Problem requirements:
Could you copy every line from the material below in which "modRec" appears?

Dataset extract:
-- ==== Sys2Proof/Laws/Depths.lean ====
section
/-!
SUPPORT. The bounded message queues (R588, R605, R650): the operations that change one keep its bound.
-/

namespace Sys2Proof.Machine

/-! The attention queues. -/

theorem State.modTwb_get (s : State) (b : Nat) (f : Twb → Twb) (bus : Nat) :
    Table.get ({} : Twb) (s.modTwb b f).twb bus =
      if bus = b then f (Table.get {} s.twb b) else Table.get {} s.twb bus := by
  simp [State.modTwb]

theorem State.attend_attn (s : State) (b kind addr data bus : Nat)
    (h : ∀ k, (Table.get ({} : Twb) s.twb k).attn.length ≤ 16) :
    (Table.get ({} : Twb) (s.attend b kind addr data).twb bus).attn.length ≤ 16 := by
  unfold State.attend; dsimp only
  split
  · simpa using h bus
  · split
    · rename_i hl
      rw [State.modTwb_get]
      split
      · simp only [State.twbOf] at hl; simp; omega
      · exact h bus
    · simpa using h bus

theorem applyTwbTransfer_attn (ref : CmdRef) (r : Request) (s : State) (bus : Nat)
    (h : ∀ k, (Table.get ({} : Twb) s.twb k).attn.length ≤ 16) :
    (Table.get ({} : Twb) (applyTwbTransfer ref r s).twb bus).attn.length ≤ 16 := by
  unfold applyTwbTransfer; dsimp only
  split
  · split
    · rename_i a rest ha
      simp only [State.complete_frame]
      rw [State.modTwb_get]
      split
      · have := h (instOf r); simp only [State.twbOf] at ha; rw [ha] at this; simp at this ⊢; omega
      · exact h bus
    · simpa using h bus
  · simpa using h bus

theorem State.powerGated_attn (s : State) (bus : Nat) :
    (Table.get ({} : Twb) (s.powerGated).twb bus).attn.length ≤ 16 := by
  simp only [State.powerGated, State.twbOf, show List.range 2 = [0, 1] from rfl, List.foldl_cons, List.foldl_nil]
  simp [Twb.asleep]

theorem State.wholeReset_attn (s : State) (src bus : Nat) :
    (Table.get ({} : Twb) (s.wholeReset src).twb bus).attn.length ≤ 16 := by
  simp [State.wholeReset]

/-! The queue of FAULT messages. -/

theorem State.foldl_queue_le {α : Type} (f : State → α → State)
    (hf : ∀ s x, s.flt.queue.length ≤ 256 → (f s x).flt.queue.length ≤ 256) (l : List α) (s : State)
    (h : s.flt.queue.length ≤ 256) : (l.foldl f s).flt.queue.length ≤ 256 := by
  induction l generalizing s with
  | nil => exact h
  | cons x l ih => exact ih _ (hf s x h)

theorem State.noteFault_queue (s : State) (d : Due) (level : Option Nat) (forced : Bool)
    (h : s.flt.queue.length ≤ 256) : (s.noteFault d level forced).flt.queue.length ≤ 256 := by
  simp only [State.noteFault, State.modFlt]
  split
  · exact h
  · rename_i hn; simp at hn ⊢; omega

theorem State.detect_queue (s : State) (d : Due) (forced : Bool) (h : s.flt.queue.length ≤ 256) :
    (s.detect d forced).flt.queue.length ≤ 256 := by
  have hn := fun l => s.noteFault_queue d l forced h
  unfold State.detect; dsimp only
  split <;> simpa using hn _

theorem State.detectAfresh_queue (s : State) (bs : List Nat) (h : s.flt.queue.length ≤ 256) :
    (s.detectAfresh bs).flt.queue.length ≤ 256 :=
  State.foldl_queue_le _ (fun s _ hs =>
    State.foldl_queue_le _ (fun s d hs => s.detect_queue d _ hs) _ s hs) _ s h

theorem State.refreshMerged_queue (s : State) (cls : Nat → Bool) (h : s.flt.queue.length ≤ 256) :
    (s.refreshMerged cls).flt.queue.length ≤ 256 := by
  unfold State.refreshMerged; exact State.detectAfresh_queue _ _ (by simpa using h)

theorem State.acknowledge_queue (s : State) (mask : BitVec 64) (rearm : Bool) (h : s.flt.queue.length ≤ 256) :
    (s.acknowledge mask rearm).flt.queue.length ≤ 256 := by
  unfold State.acknowledge; dsimp only
  simp only [State.ite_flt, Flt.ite_queue, State.restartWaiting_frame, State.aliveFrom_frame, ite_self]
  exact State.detectAfresh_queue _ _ (by simpa using h)

theorem applyFltAck_queue (ref : CmdRef) (r : Request) (s : State) (h : s.flt.queue.length ≤ 256) :
    (applyFltAck ref r s).flt.queue.length ≤ 256 := by
  simpa [applyFltAck] using s.acknowledge_queue _ _ h

theorem applyFltForce_queue (ref : CmdRef) (r : Request) (s : State) (h : s.flt.queue.length ≤ 256) :
    (applyFltForce ref r s).flt.queue.length ≤ 256 := by
  unfold applyFltForce; dsimp only
  split
  · simpa using h
  · simp only [State.complete_frame]
    split <;> exact State.detect_queue _ _ _ (by simpa using h)

theorem State.report_queue (s : State) (injected : Bool) (b addr kind : Nat) (h : s.flt.queue.length ≤ 256) :
    (s.report injected b addr kind).flt.queue.length ≤ 256 := by
  unfold State.report
  split
  · exact s.detect_queue _ _ h
  · simpa using h

theorem State.replaceRow_queue (s : State) (injected : Bool) (bank : Nat) (h : s.flt.queue.length ≤ 256) :
    (s.replaceRow injected bank).flt.queue.length ≤ 256 := by
  unfold State.replaceRow
  split <;> exact State.report_queue _ _ _ _ _ (by simpa using h)

theorem State.storeCorrected_queue (s : State) (injected : Bool) (word : Nat) (h : s.flt.queue.length ≤ 256) :
    (s.storeCorrected injected word).flt.queue.length ≤ 256 := by
  unfold State.storeCorrected; dsimp only
  split
  · simpa using h
  · exact State.replaceRow_queue _ _ _ (by simpa using h)

theorem State.uncorrectable_queue (s : State) (injected : Bool) (mem word : Nat) (h : s.flt.queue.length ≤ 256) :
    (s.uncorrectable injected mem word).flt.queue.length ≤ 256 := by
  unfold State.uncorrectable; dsimp only
  repeat' split
  all_goals first
    | exact h
    | exact State.report_queue _ _ _ _ _ (by simpa using h)
    | (refine State.report_queue _ _ _ _ _ ?_; simp [State.modFlt, List.length_eraseIdx]; split <;> omega)

theorem State.memoryError_queue (s : State) (mem word : Nat) (double injected : Bool) (h : s.flt.queue.length ≤ 256) :
    (s.memoryError mem word double injected).flt.queue.length ≤ 256 := by
  unfold State.memoryError; dsimp only
  split
  · exact s.uncorrectable_queue _ _ _ h
  · refine State.report_queue _ _ _ _ _ ?_
    split
    · exact s.storeCorrected_queue _ _ h
    · exact h

theorem State.objW1cClear_queue (s : State) (o i m : Nat) (h : s.flt.queue.length ≤ 256) :
    (s.objW1cClear o i m).flt.queue.length ≤ 256 := by
  unfold State.objW1cClear
  split <;> first
    | exact s.acknowledge_queue _ _ h
    | simpa using h

theorem applyObjWrite_queue (ref : CmdRef) (r : Request) (s : State) (h : s.flt.queue.length ≤ 256) :
    (applyObjWrite ref r s).flt.queue.length ≤ 256 := by
  simpa [applyObjWrite] using State.objW1cClear_queue _ _ _ _ (by simpa using h)

theorem State.wholeReset_queue (s : State) (src : Nat) : (s.wholeReset src).flt.queue.length ≤ 256 := by
  simp [State.wholeReset]

/-! The snapshots that wait. -/

theorem State.putSnap_waiting (s : State) (x : Snap) (h : s.rcd.waiting.length ≤ 64) :
    (s.putSnap x).rcd.waiting.length ≤ 64 := by
  unfold State.putSnap
  split
  · simpa [Rec.missFreeze] using h
  · split
    · simpa [Rec.missQueue] using h
    · simp [State.modRec]; omega

theorem State.putFixed_waiting (s : State) (trigger source : Nat) (payload : List Byte) (h : s.rcd.waiting.length ≤ 64) :
    (s.putFixed trigger source payload).rcd.waiting.length ≤ 64 := s.putSnap_waiting _ h

theorem State.releaseFreeze_waiting (s : State) (h : s.rcd.waiting.length ≤ 64) :
    (s.releaseFreeze).rcd.waiting.length ≤ 64 := by
  unfold State.releaseFreeze; dsimp only
  split
  · exact State.putFixed_waiting _ _ _ _ (by simpa using h)
  · simpa using h

theorem State.writeWaiting_waiting (s : State) : (s.writeWaiting).rcd.waiting.length ≤ 64 := by
  simp [State.writeWaiting, State.modRec]

theorem State.endFreeze_waiting (s : State) (h : s.rcd.waiting.length ≤ 64) :
    (s.endFreeze).rcd.waiting.length ≤ 64 := by
  unfold State.endFreeze
  split
  · exact State.writeWaiting_waiting _
  · exact h

theorem State.recorderRest_waiting (s : State) (h : s.rcd.waiting.length ≤ 64) :
    (s.recorderRest).rcd.waiting.length ≤ 64 := by
  unfold State.recorderRest; dsimp only
  split
  · simpa using s.releaseFreeze_waiting h
  · simpa using h

theorem State.mgmtRestart_waiting (s : State) (h : s.rcd.waiting.length ≤ 64) :
    (s.mgmtRestart).rcd.waiting.length ≤ 64 := by
  simpa [State.mgmtRestart] using s.endFreeze_waiting h

theorem State.noteMissed_waiting (s : State) (h : s.rcd.waiting.length ≤ 64) :
    (s.noteMissed).rcd.waiting.length ≤ 64 := by
  unfold State.noteMissed; dsimp only
  split
  · exact h
  · exact State.putFixed_waiting _ _ _ _ (by simpa using h)

theorem State.freeze_waiting (s : State) (h : s.rcd.waiting.length ≤ 64) : (s.freeze).rcd.waiting.length ≤ 64 := by
  unfold State.freeze; dsimp only
  split
  · simpa using h
  · simpa using State.writeWaiting_waiting s

theorem applyRecFreeze_waiting (ref : CmdRef) (r : Request) (s : State) (h : s.rcd.waiting.length ≤ 64) :
    (applyRecFreeze ref r s).rcd.waiting.length ≤ 64 := by
  unfold applyRecFreeze
  split
  · simpa using s.freeze_waiting h
  · split
    · simpa using s.releaseFreeze_waiting h
    · simpa using h

theorem applyHosttime_waiting (ref : CmdRef) (r : Request) (s : State) (h : s.rcd.waiting.length ≤ 64) :
    (applyHosttime ref r s).rcd.waiting.length ≤ 64 := by
  unfold applyHosttime; dsimp only
  split
  · simpa using h
  · simp only [State.complete_frame]; exact State.putFixed_waiting _ _ _ _ (by simpa using h)

theorem State.coalesce_waiting {s t : State} {code source ms : Nat} (h : s.coalesce code source ms = some t) :
    t.rcd.waiting.length = s.rcd.waiting.length := by
  unfold State.coalesce at h; dsimp only at h
  split at h
  · cases h
  · split at h
    · split at h
      · split at h
        · cases h; simp [State.modRec]
        · cases h
      · cases h
    · split at h
      · split at h
        · cases h; simp [State.modRec]
        · cases h
      · cases h

theorem State.takeSnapshot_waiting (s : State) (code source : Nat) (injected : Bool) (h : s.rcd.waiting.length ≤ 64) :
    (s.takeSnapshot code source injected).rcd.waiting.length ≤ 64 := by
  unfold State.takeSnapshot; dsimp only
  split
  · exact h
  · split
    · simpa [Rec.missFreeze] using h
    · split
      · rename_i t ht; rw [State.coalesce_waiting ht]; exact h
      · exact s.putSnap_waiting _ h

theorem State.takeTrigger_waiting (s : State) (h : s.rcd.waiting.length ≤ 64) :
    (s.takeTrigger).rcd.waiting.length ≤ 64 := by
  unfold State.takeTrigger
  split
  · exact h
  · exact State.takeSnapshot_waiting _ _ _ _ (by simpa using h)

theorem State.recorderCloses_waiting (s : State) : (s.recorderCloses).rcd.waiting.length ≤ 64 :=
  State.writeWaiting_waiting _

theorem State.wholeReset_waiting (s : State) (src : Nat) : (s.wholeReset src).rcd.waiting.length ≤ 64 := by
  simp [State.wholeReset]

end Sys2Proof.Machine
end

Output:
    · simp [State.modRec]; omega
  simp [State.writeWaiting, State.modRec]
        · cases h; simp [State.modRec]
        · cases h; simp [State.modRec]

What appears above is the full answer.